What matters when building vision-language models?

Key Takeaways

Attempt to justify design choices in VLM architecture design

The development of open LLMs enables researchers to leverage unimodal pre-trained models to create VLMs.
The literature reveals different disparate design choices which are not justified experimentally. For example, Flamingo and Idefics(1) use a interleaved Transformer-based cross-attention strategy to fuse the image information into the language model while BLIP(2) and Visual instruction tuning concatenate the sequence of image hidden states with the sequence of text embeddings, and feed the concatenated sequence to the language model.
Identify two areas in which models differ
- Model Architecture: how vision and text is fused
  - Cross-Attention: images encoded through the vision backbone are injected at different layers within the language model by interleaving cross-attention blocks in which the text cross-attends to the image hidden states.
  - Fully-Autoregressive: output of the vision encoder is directly concatenated to the sequence of text embeddings, and the entire sequence is passed as input to the language model. Thus the input to the language model are language and visual tokens.
- Multimodal training procedure
Training a VLM often involves initialising new parameters to connect a pre-trained text and vision backbone. These parameters are then tuned during the pre-training phase
Pre-Training stage is followed by an instruction fine-tuning stage in which the model learns from task-oriented samples
Idefics(2) uses a fully regressive architecture.

Are all pre-trained backbones equivalent for VLMs?

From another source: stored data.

/-! ## setEng -/

@[simp] theorem State.setEng_pending (s : State) (k : Nat) (x : Engine) : (s.setEng k x).pending = s.pending := rfl
@[simp] theorem State.setEng_top (s : State) (k : Nat) (x : Engine) : (s.setEng k x).top = s.top := rfl
@[simp] theorem State.setEng_captures (s : State) (k : Nat) (x : Engine) : (s.setEng k x).captures = s.captures := rfl
@[simp] theorem State.setEng_wstage (s : State) (k : Nat) (x : Engine) : (s.setEng k x).wstage = s.wstage := rfl
@[simp] theorem State.setEng_skm (s : State) (k : Nat) (x : Engine) : (s.setEng k x).skm = s.skm := rfl
@[simp] theorem State.setEng_stn (s : State) (k : Nat) (x : Engine) : (s.setEng k x).stn = s.stn := rfl
@[simp] theorem State.setEng_clc (s : State) (k : Nat) (x : Engine) : (s.setEng k x).clc = s.clc := rfl
@[simp] theorem State.setEng_se (s : State) (k : Nat) (x : Engine) : (s.setEng k x).se = s.se := rfl
@[simp] theorem State.setEng_plb (s : State) (k : Nat) (x : Engine) : (s.setEng k x).plb = s.plb := rfl
@[simp] theorem State.setEng_hbm (s : State) (k : Nat) (x : Engine) : (s.setEng k x).hbm = s.hbm := rfl
@[simp] theorem State.setEng_lth (s : State) (k : Nat) (x : Engine) : (s.setEng k x).lth = s.lth := rfl
@[simp] theorem State.setEng_sch (s : State) (k : Nat) (x : Engine) : (s.setEng k x).sch = s.sch := rfl
@[simp] theorem State.setEng_rnd (s : State) (k : Nat) (x : Engine) : (s.setEng k x).rnd = s.rnd := rfl
@[simp] theorem State.setEng_mnd (s : State) (k : Nat) (x : Engine) : (s.setEng k x).mnd = s.mnd := rfl
@[simp] theorem State.setEng_slr (s : State) (k : Nat) (x : Engine) : (s.setEng k x).slr = s.slr := rfl
@[simp] theorem State.setEng_phn (s : State) (k : Nat) (x : Engine) : (s.setEng k x).phn = s.phn := rfl
@[simp] theorem State.setEng_hwk (s : State) (k : Nat) (x : Engine) : (s.setEng k x).hwk = s.hwk := rfl
@[simp] theorem State.setEng_sng (s : State) (k : Nat) (x : Engine) : (s.setEng k x).sng = s.sng := rfl
@[simp] theorem State.setEng_pwr (s : State) (k : Nat) (x : Engine) : (s.setEng k x).pwr = s.pwr := rfl
@[simp] theorem State.setEng_tap (s : State) (k : Nat) (x : Engine) : (s.setEng k x).tap = s.tap := rfl
@[simp] theorem State.setEng_out (s : State) (k : Nat) (x : Engine) : (s.setEng k x).out = s.out := rfl
@[simp] theorem State.setEng_fresh (s : State) (k : Nat) (x : Engine) : (s.setEng k x).fresh = s.fresh := rfl
@[simp] theorem State.setEng_eng (s : State) (k : Nat) (x : Engine) : (s.setEng k x).eng k = x := Tab.get_put _ _ k x
theorem State.setEng_eng_ne (s : State) (k j : Nat) (x : Engine) (h : j ≠ k) : (s.setEng k x).eng j = s.eng j := Tab.get_put_ne _ _ _ k j x h
@[simp] theorem State.setEng_src (s : State) (k j : Nat) (x : Engine) : (s.setEng k x).src j = s.src j := rfl
@[simp] theorem State.setEng_trig (s : State) (k j : Nat) (x : Engine) : (s.setEng k x).trig j = s.trig j := rfl
@[simp] theorem State.setEng_stack (s : State) (k j : Nat) (x : Engine) : (s.setEng k x).stack j = s.stack j := rfl
@[simp] theorem State.setEng_queue (s : State) (k j : Nat) (x : Engine) : (s.setEng k x).queue j = s.queue j := rfl
@[simp] theorem State.setEng_bond (s : State) (k j : Nat) (x : Engine) : (s.setEng k x).bond j = s.bond j := rfl
@[simp] theorem State.setEng_lane (s : State) (k j : Nat) (x : Engine) : (s.setEng k x).lane j = s.lane j := rfl
@[simp] theorem State.setEng_rport (s : State) (k j : Nat) (x : Engine) : (s.setEng k x).rport j = s.rport j := rfl
@[simp] theorem State.setEng_trib (s : State) (k j : Nat) (x : Engine) : (s.setEng k x).trib j = s.trib j := rfl
@[simp] theorem State.setEng_mbond (s : State) (k j : Nat) (x : Engine) : (s.setEng k x).mbond j = s.mbond j := rfl
@[simp] theorem State.setEng_mlane (s : State) (k j : Nat) (x : Engine) : (s.setEng k x).mlane j = s.mlane j := rfl
@[simp] theorem State.setEng_sbond (s : State) (k j : Nat) (x : Engine) : (s.setEng k x).sbond j = s.sbond j := rfl
@[simp] theorem State.setEng_phe (s : State) (k j : Nat) (x : Engine) : (s.setEng k x).phe j = s.phe j := rfl
@[simp] theorem State.setEng_session (s : State) (k j : Nat) (x : Engine) : (s.setEng k x).session j = s.session j := rfl
@[simp] theorem State.setEng_mbox (s : State) (k j : Nat) (x : Engine) : (s.setEng k x).mbox j = s.mbox j := rfl
@[simp] theorem State.setEng_part (s : State) (k j : Nat) (x : Engine) : (s.setEng k x).part j = s.part j := rfl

Under a fixed size of pre-trained backbones, for cross-attention based models changing the backbones to a better one (in their own respective modality) leads to a performance boost, i.e. switching to a better performing language model under a given budget. The more significant improvement comes from switching to a better language model.

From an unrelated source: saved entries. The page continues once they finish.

theorem ptpAnnounce_sameMaster {s : State} {master : BitVec 64} {set : AnnounceSet} (same : bestMaster (announced s master set) = s.plb.master) :
    ptpAnnounce s master set = requalify { s with plb := { s.plb with foreign := announced s master set } } := by
  unfold announced at same ⊢
  rw [ptpAnnounce, if_pos same]

theorem ptpSync_measures {s : State} {d : Int} (h : s.plb.pathDelay = some d) (diff : Int) :
    ptpSync s diff = measure { s with plb := { s.plb with syncDiff := some diff } } 0 ((2 * (d - diff) - (s.src 0).asym.toInt) / 2) d := by
  unfold ptpSync
  simp only [h]
  rfl

/-! ## Far time messages, R301 to R305 -/

/-- Whether the message that a far time message echoes was sent within the last second. -/
def echoKnown (s : State) (i : Nat) (m : TimeMsg) : Bool := (s.src i).sent.any fun p => decide (p.1 = m.echoSeq) && decide (s.plb.run ≤ p.2 + unitSec)

theorem timeMessage_badCrc {m : TimeMsg} (bad : m.crcOk = false) (s : State) (b : Nat) (rx : FullTime) :
    timeMessage s b m rx = requalify (s.setSrc (b + 2) { s.src (b + 2) with crcOk := false }) :=
  if_pos (by rw [bad]; rfl)

section
variable {s : State} {b : Nat} {m : TimeMsg} (good : m.crcOk = true) (version : m.version = 1)
include good version

theorem timeMessage_unknown (unknown : echoKnown s (b + 2) m = false) (rx : FullTime) :
    timeMessage s b m rx = requalify (s.setSrc (b + 2) { s.src (b + 2) with crcOk := true, heardAt := some s.plb.run, lastRx := some (m.tx, rx, m.seq) }) :=
  (if_neg (by rw [good]; decide)).trans ((if_neg (not_not_intro version)).trans (if_pos (by rw [← Bool.not_false, ← unknown]; rfl)))

theorem timeMessage_measures (known : echoKnown s (b + 2) m = true) (used : (s.src (b + 2)).suspended = false) (rx : FullTime) :
    timeMessage s b m rx = measure (s.setSrc (b + 2) { s.src (b + 2) with crcOk := true, heardAt := some s.plb.run, peerLocked := m.locked, peerUses := m.usesYou, peerHops := m.hops, lastRx := some (m.tx, rx, m.seq) }) (b + 2)
      ((((m.echoRx : Nat) : Int) - ((m.echoTx : Nat) : Int) - (((rx : Nat) : Int) - ((m.tx : Nat) : Int)) - (s.src (b + 2)).asym.toInt) / 2)
      ((((rx : Nat) : Int) - ((m.tx : Nat) : Int) + (((m.echoRx : Nat) : Int) - ((m.echoTx : Nat) : Int))) / 2) :=
  (if_neg (by rw [good]; decide)).trans ((if_neg (not_not_intro version)).trans
    ((if_neg (by rw [Bool.not_eq_true, ← Bool.not_true, ← known]; rfl)).trans (if_neg (ne_true_of_eq_false used))))

end

/-! ## Edges of PPS_IN, R306 -/

/-- From the first state to the second the inputs of PPS_IN stay. -/
structure PpsKept (s t : State) : Prop where
  ppsTod : t.plb.ppsTod = s.plb.ppsTod
  ppsGood : t.plb.ppsGood = s.plb.ppsGood

namespace PpsKept

variable {s t u : State}

theorem refl (s : State) : PpsKept s s := ⟨rfl, rfl⟩

theorem trans (h : PpsKept s t) (h' : PpsKept t u) : PpsKept s u := ⟨h'.ppsTod.trans h.ppsTod, h'.ppsGood.trans h.ppsGood⟩

end PpsKept

theorem Rejudged.ppsKept {s t : State} (h : Rejudged s t) : PpsKept s t := ⟨h.ppsTod, h.ppsGood⟩

/-- The state once the filter has taken an accepted measurement. -/
def filtered (s : State) (off : Int) : State :=
  { s with plb := { s.plb with started := true, offset := Config.filteredOffset s.plb.filtK, filtK := s.plb.filtK + 1, within20 := if off.natAbs ≤ 20 * unitNs then s.plb.within20 + 1 else 0 } }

How does the fully autoregressive architecture compare to the cross-attention architecture?

When attempting to train both unimodal backbones as well as new parameters the authors report that the loss often diverges and leads to unstable training runs. They report that using LoRA to adapt the parameters of the unimodal backbones while using standard fine-tuning for the new parameters yields more stable training runs.

Architecture	Backbones Training	Avg. Score
Fully autoregressive + no Perceiver	Frozen	51.8
Fully autoregressive	Frozen	60.3
Cross-Attention	Frozen	66.7
Cross-Attention	LoRA	67.3
Fully autoregressive	LoRA	69.5

Cross-Attention models perform better under frozen backbones than fully-autoregressive backbones
Autoregressive backbones perform better with more degrees of freedom
LoRA adaptation can be done at a fraction of GPU cost and can be merged back at no additional inference cost

Note: Number of visual tokens

Previous models simply pass the entire output to the vision encoder to the modality projection layers without any pooling based on prior works. However this can drastically increase the sequence length increasing the computational cost of training and making in-context learning more challenging (by increasing the context window)

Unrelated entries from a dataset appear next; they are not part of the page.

-- ==== Sys2Proof/Machine/Flags.lean ====
section
/-! DEFINITION. Status and flag computations. The block has no condition codes (R22): its only status is the status byte of
a response, computed anew for each; beside it stand the derived opbuf state (R21), the counter's saturating increment (R9,
R23), the NAK causes (R145), the numeric codes (R17, R141) and the check of R8. -/
namespace Sys2Proof.Machine

/-- The status byte: `P_ACK` for acceptance, `P_NAK` for rejection (R70). -/
def statusByte (c : Config) (accepted : Bool) : Byte :=
  if accepted then c.ack else c.nak

/-- `sat_inc32` (R9): the error counter saturates, so that it stays monotonic (R23). -/
def satInc32 (n : U32) : U32 :=
  if n = 0xFFFFFFFF then n else n + 1

/-- The completion test of data polling: bit 7 of the sample equals bit 7 of the written value (R88, C1). -/
def pollDone (sample value : Byte) : Bool :=
  sample.getLsbD 7 == value.getLsbD 7

/-- `opbuf_state` (R21): derived, not stored. -/
def opbufState (s : State) : OpbufState :=
  if s.dev.opbuf.length = 0 then .empty else .staged

/-- Why OPBUF_WRITEN of `len` bytes is refused, if it is (R101, R145): a frame over `serbuf_cap`, or an overflow of the
opbuf. Where both hold there is still one NAK (R149). -/
def writenRefusal (s : State) (len : U24) : Option NakCause :=
  if len.toNat > s.cfg.serbufCap.toNat then some .frame
  else if s.dev.opbuf.length + len.toNat > s.cfg.opbufCap.toNat then some .overflow
  else none

/-- Why staging an SDP sequence is refused, if it is (R102, R103, R145). -/
def sdpRefusal (s : State) (seq : List (Addr × Byte)) : Option NakCause :=
  if s.dev.opbuf.length + seq.length > s.cfg.opbufCap.toNat then some .overflow else none

/-- The encoding of `dev_state` (R17). -/
def devStateCode : DevState → Nat
  | .idle => 0
  | .rxHdr => 1
  | .rxData => 2
  | .busy => 3

/-- The numeric code of an error class (R141), used as the host's exit status (R151). -/
def errorCode : ErrorClass → Nat
  | .transportError => 1
  | .protocolError => 2
  | .programmingError => 3
  | .verificationMismatch => 4
  | .hostParamError => 5
  | .configRefused => 6

/-- The constraint of R8 that a configuration breaks, if it breaks one, which `ConfigRefused` records (R141). Where it breaks
several, the spec does not say which one is recorded; that it is the first in R8's order is the model's choice (DESIGN CHOICE,
log 26). -/
def configViolation (c : Config) : Option Constraint :=
  if c.pollLimit < 1 then some .pollLimit
  else if c.chunkConst < 1 then some .chunkConst
  else if 16 < c.boardName.length then some .boardName
  else if c.ack = c.nak then some .ackNak
  else if ¬ (allOpcodes.map (opcodeByte c.opcodes)).Nodup then some .opcodes
  else none

end Sys2Proof.Machine
end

The authors therefore propose to use a perceiver based resampler as a form of trainable attention based pooling (number of queries = number of visual tokens). They show that this boosts performance + reduces the number of visual tokens (thereby aiding in-context learning).

Warning

Authors report no gains when using more than 64 visual tokens.
Authors conduct ablation tests on the perceiver layer but find no statistically significant differences when increasing the number of layers. They resort to 3 layers as a caution.

Preserving Aspect Ratio and Image Resolution

Vision encoders are typically trained on fixed size square images. Resizing an image before encoding changes its aspect resolution and leads to reduced quality which affects downstream performance (changing the aspect ratio of an image with text would hinder a VQA task).
The authors therefore interpolate the pre-trained positional embeddings to allow for a higher resolution and train the vision encoder with LoRA parameters to adapt to these modifications.

Image Splitting?

The authors employ a image splitting used in prior works during the instruction fine-tuning stage wherein a image is split into 4 sub-images and then resized to the original image size. Thus each image becomes a list of 5 images: 4 crops and the original image. (64 x 4 + 64 = 320 tokens). This comes in helpful for tasks that require sufficiently high resolution to extract the text in an image.

Training

Breakdown pre-training into two parts. First train at smaller image resolutions and larger batch sizes for image-text documents and/or image-text pairs. Then decrease batch size and train with PDFs.
Instruction-tune the base model using DoRA.